PROBLEM
Among the lines below, list those containing the string "device".

(Source records)
· · ·

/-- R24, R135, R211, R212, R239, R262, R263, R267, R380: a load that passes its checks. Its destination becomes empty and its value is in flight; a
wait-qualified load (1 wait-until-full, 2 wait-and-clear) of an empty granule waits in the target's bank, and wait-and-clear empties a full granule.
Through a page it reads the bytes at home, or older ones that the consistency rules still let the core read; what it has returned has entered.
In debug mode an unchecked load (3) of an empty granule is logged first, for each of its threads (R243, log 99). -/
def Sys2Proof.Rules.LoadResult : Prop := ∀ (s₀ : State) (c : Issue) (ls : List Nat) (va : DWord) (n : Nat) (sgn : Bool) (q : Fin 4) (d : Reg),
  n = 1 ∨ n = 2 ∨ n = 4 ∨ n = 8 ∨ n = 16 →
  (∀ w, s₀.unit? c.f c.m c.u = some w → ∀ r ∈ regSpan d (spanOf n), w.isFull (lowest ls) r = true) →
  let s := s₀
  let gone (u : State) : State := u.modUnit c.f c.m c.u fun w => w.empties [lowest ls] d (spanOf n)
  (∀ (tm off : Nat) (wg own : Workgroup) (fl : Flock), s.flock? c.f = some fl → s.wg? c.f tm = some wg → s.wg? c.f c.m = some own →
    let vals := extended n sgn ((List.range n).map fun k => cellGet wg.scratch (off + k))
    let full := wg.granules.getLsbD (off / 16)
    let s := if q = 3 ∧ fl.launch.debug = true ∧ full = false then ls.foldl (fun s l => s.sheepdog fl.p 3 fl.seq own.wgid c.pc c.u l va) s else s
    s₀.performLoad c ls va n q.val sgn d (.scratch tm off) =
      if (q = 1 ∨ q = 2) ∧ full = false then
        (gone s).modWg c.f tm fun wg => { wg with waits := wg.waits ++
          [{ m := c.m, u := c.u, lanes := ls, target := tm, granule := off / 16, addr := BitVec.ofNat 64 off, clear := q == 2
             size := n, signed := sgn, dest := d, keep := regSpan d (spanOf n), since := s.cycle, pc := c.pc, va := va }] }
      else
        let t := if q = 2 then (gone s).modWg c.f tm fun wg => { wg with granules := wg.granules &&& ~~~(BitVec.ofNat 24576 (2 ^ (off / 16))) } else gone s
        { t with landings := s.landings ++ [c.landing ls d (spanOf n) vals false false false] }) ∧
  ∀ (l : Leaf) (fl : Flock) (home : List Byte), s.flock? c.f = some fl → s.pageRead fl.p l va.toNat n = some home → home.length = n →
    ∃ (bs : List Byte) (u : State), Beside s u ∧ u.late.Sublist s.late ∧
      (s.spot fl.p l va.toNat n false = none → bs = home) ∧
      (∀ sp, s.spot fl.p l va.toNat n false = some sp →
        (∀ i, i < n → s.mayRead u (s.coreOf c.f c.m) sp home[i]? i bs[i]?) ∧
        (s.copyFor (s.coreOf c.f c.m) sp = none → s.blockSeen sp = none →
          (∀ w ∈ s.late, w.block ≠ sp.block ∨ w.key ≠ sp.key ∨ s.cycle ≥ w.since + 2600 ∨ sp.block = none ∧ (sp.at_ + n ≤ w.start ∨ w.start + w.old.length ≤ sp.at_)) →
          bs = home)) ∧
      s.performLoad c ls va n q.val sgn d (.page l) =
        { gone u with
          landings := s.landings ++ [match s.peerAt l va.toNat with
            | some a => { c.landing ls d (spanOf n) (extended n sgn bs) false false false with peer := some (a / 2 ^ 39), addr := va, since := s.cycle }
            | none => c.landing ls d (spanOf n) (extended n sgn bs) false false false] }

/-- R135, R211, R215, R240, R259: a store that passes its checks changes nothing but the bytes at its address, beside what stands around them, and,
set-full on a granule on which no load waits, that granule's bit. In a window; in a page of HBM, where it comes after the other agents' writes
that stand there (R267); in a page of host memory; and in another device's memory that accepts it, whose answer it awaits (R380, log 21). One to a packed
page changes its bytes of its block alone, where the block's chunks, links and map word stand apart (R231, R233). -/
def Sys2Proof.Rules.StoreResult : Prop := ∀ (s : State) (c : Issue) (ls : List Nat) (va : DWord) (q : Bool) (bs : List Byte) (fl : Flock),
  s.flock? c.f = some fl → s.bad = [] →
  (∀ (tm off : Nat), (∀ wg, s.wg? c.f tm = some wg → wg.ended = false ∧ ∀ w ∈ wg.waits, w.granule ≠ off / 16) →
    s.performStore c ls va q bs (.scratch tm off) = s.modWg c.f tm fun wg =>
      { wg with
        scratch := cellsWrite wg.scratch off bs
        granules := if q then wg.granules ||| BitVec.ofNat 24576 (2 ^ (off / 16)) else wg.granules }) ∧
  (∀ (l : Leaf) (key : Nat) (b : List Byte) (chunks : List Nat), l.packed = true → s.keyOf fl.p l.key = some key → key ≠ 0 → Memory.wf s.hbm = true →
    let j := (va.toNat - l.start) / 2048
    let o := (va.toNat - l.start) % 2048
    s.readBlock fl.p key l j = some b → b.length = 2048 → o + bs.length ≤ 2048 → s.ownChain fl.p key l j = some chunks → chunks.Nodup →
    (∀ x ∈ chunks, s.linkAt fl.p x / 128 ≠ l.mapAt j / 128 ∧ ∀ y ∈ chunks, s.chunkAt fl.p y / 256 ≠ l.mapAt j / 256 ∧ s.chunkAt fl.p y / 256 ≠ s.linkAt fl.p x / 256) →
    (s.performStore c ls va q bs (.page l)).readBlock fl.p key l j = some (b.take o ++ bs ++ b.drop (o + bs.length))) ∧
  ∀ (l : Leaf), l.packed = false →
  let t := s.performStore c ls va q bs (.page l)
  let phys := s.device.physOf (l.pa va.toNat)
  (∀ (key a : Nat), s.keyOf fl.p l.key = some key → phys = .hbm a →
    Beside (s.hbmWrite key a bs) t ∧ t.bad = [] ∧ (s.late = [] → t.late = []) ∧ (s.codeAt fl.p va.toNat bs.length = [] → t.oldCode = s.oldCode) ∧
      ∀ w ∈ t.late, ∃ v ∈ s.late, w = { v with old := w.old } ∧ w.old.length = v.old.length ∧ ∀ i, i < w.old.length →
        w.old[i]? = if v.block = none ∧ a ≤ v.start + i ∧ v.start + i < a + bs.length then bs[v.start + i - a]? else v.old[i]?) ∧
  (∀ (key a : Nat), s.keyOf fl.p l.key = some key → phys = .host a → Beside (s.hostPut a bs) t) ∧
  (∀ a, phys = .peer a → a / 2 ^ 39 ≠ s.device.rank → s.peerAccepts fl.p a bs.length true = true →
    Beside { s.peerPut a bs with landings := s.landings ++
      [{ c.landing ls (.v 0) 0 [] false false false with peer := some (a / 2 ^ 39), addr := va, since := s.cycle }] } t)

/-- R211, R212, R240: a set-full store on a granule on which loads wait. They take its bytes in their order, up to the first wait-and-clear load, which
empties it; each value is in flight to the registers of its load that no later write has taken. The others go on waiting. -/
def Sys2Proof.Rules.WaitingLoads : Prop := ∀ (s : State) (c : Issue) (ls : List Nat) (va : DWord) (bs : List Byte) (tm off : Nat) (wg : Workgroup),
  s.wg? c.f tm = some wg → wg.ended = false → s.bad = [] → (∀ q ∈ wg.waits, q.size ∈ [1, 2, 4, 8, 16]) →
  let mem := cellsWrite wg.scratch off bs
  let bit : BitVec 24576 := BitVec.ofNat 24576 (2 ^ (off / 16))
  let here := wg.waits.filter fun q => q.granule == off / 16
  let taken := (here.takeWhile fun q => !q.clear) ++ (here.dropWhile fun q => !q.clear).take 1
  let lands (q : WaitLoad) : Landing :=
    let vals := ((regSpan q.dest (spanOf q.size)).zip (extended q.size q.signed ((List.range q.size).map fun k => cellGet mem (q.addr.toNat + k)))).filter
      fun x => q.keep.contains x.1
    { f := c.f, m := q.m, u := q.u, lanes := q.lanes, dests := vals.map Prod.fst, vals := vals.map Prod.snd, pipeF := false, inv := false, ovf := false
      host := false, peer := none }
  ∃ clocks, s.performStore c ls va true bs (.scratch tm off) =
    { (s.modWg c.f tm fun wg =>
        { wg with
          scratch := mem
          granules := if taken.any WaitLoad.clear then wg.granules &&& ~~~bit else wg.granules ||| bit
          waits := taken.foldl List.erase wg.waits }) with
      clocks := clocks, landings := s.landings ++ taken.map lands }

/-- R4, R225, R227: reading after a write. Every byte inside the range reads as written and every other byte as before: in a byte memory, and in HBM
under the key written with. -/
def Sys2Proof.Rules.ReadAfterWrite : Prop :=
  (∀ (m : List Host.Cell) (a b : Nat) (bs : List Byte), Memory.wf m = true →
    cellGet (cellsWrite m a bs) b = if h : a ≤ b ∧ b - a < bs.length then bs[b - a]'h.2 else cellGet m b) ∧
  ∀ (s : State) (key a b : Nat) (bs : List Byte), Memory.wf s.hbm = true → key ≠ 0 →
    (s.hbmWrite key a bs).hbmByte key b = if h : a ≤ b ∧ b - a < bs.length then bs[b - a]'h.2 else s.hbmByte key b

· · ·

RESPONSE
that stand there (R267); in a page of host memory; and in another device's memory that accepts it, whose answer it awaits (R380, log 21). One to a packed
  let phys := s.device.physOf (l.pa va.toNat)
  (∀ a, phys = .peer a → a / 2 ^ 39 ≠ s.device.rank → s.peerAccepts fl.p a bs.length true = true →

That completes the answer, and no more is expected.